Single by Boz Scaggs

from the album Silk Degrees
- B-side: "Harbor Lights"
- Released: June 1976
- Genre: Disco; soft rock; blue-eyed soul; yacht rock; pop rock; funk;
- Length: 3:14 (single version); 5:16 (album version);
- Label: Columbia
- Songwriters: Boz Scaggs; David Paich;
- Producer: Joe Wissert

Official Audio
- "Lowdown" on YouTube

= Lowdown (Boz Scaggs song) =

1976 single by Boz Scaggs

"Lowdown" is a song originally recorded in 1976 by Boz Scaggs for his album Silk Degrees. The song was co-written by Scaggs and keyboardist David Paich. Paich, along with fellow "Lowdown" session musicians David Hungate (bass) and Jeff Porcaro (drums), would later go on to form the band Toto. Produced by Joe Wissert, it was released in June 1976 on the Columbia label.

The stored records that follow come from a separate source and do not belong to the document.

-- ==== Sys2Proof/Laws/PerInstr.lean ====
section
/-! SUPPORT. A law of every instruction as syntax, one lemma per constructor: the encoder writes exactly as
many bytes as the record's format and tag fix (R111, R121, R125, R126). -/

namespace Sys2Proof.Laws.EncodeLength

/-- The number of bytes a record has by its format and first byte. -/
def slotLength (sl : Slot) : Nat :=
  match sl.fmt with
  | .cmd => 4
  | .evt => 4
  | .trace => traceLength (sl.bytes.headD 0).toNat
  | .hwop => hwopLength (sl.bytes.headD 0).toNat

/-- The record the encoder writes for i has the length its format and tag fix. -/
def Statement (i : Instr) : Prop := ∀ sl, encode i = some sl → sl.bytes.length = slotLength sl

/-- A record known in full settles the statement. -/
theorem of_encode {i : Instr} {sl : Slot} (h : encode i = some sl) (hl : sl.bytes.length = slotLength sl) :
    Statement i := by
  intro sl' h'
  obtain rfl : sl = sl' := Option.some.inj (h.symm.trans h')
  exact hl

/-- An instruction without a record has nothing to show. -/
theorem of_none {i : Instr} (h : encode i = none) : Statement i := by
  intro sl h'
  exact absurd (h.symm.trans h') (by simp)

theorem nop : Statement .nop := of_encode rfl rfl
theorem calLoad : Statement .calLoad := of_encode rfl rfl
theorem configure : Statement .configure := of_encode rfl rfl
theorem start : Statement .start := of_encode rfl rfl
theorem stop : Statement .stop := of_encode rfl rfl
theorem deinit : Statement .deinit := of_encode rfl rfl
theorem reservedCmd (v : Word) : Statement (.reservedCmd v) := of_encode rfl rfl
theorem wr (o : Word16) (v : Word) : Statement (.wr o v) := of_encode rfl rfl
theorem rd (o : Word16) (v : Word) : Statement (.rd o v) := of_encode rfl rfl
theorem svc : Statement .svc := of_encode rfl rfl
theorem eng (c : Chan) (h : Half) (k w : Word16) : Statement (.eng c h k w) := of_encode rfl rfl
theorem half (c : Chan) : Statement (.half c) := of_encode rfl rfl
theorem xerr (c : Chan) : Statement (.xerr c) := of_encode rfl rfl
theorem trim (a : TrimAnswers) : Statement (.trim a) := of_encode rfl rfl
theorem reset : Statement .reset := of_encode rfl rfl
theorem setClockDivider (on total : Word) : Statement (.setClockDivider on total) := of_encode rfl rfl
theorem programBuffer (c : Chan) (h : Half) (a : Word) (l : Word16) : Statement (.programBuffer c h a l) :=
  of_encode rfl rfl
theorem enableChannel (c : Chan) : Statement (.enableChannel c) := of_encode rfl rfl
theorem unmaskInterrupt (c : Chan) : Statement (.unmaskInterrupt c) := of_encode rfl rfl
theorem readInterruptStatus (m : Word16) : Statement (.readInterruptStatus m) := of_encode rfl rfl
theorem clearInterrupt (c : Chan) : Statement (.clearInterrupt c) := of_encode rfl rfl
theorem maskInterrupt (c : Chan) : Statement (.maskInterrupt c) := of_encode rfl rfl
theorem setClockEnable (b : Bool) : Statement (.setClockEnable b) := of_encode rfl rfl
theorem dataReady (c : Chan) : Statement (.dataReady c) := of_encode rfl rfl
theorem sampleGroupComplete (c : Chan) : Statement (.sampleGroupComplete c) := of_encode rfl rfl
theorem bufferFull (c : Chan) : Statement (.bufferFull c) := of_encode rfl rfl
theorem transferError (c : Chan) : Statement (.transferError c) := of_encode rfl rfl
theorem computeSchedule (a : SchedArgs) : Statement (.computeSchedule a) := of_none rfl
theorem roundPow2 (x : Nat) : Statement (.roundPow2 x) := of_none rfl
theorem assignOffsets (sf : List Nat) : Statement (.assignOffsets sf) := of_none rfl
theorem apply (raw : Word16) (d : Bool) : Statement (.apply raw d) := of_none rfl

end Sys2Proof.Laws.EncodeLength
end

The "unplanned" guitar solo is by Louis Shelton, played with a Fender Telecaster through a '69 Fender Princeton Reverb amp and an inexpensive basic Boss distortion pedal. Minimoog and ARP synthesizer are played by David Paich and the prominent bass by David Hungate.

==Release and reaction==
Initially, Silk Degrees received a lukewarm commercial response; the first single released from the album, "It's Over", barely cracked the Top 40 in the United States, peaking at number 38. One day, however, a Cleveland R&B radio DJ began playing "Lowdown" straight off the album; public response was very positive and soon Columbia Records sent the song to other R&B radio stations for airplay.

The song soon entered rotation on Top 40 stations as well, and when it was officially released as a single, it became Scaggs's first major hit, reaching number 1 on the Cash Box Top 100 and number 3 on the Billboard Hot 100. It was also successful on the R&B and disco charts, peaking at number 5 on both. The song was also a major hit in Canada, peaking at number 2. It was a minor hit in the UK, topping out at number 28 on the chart.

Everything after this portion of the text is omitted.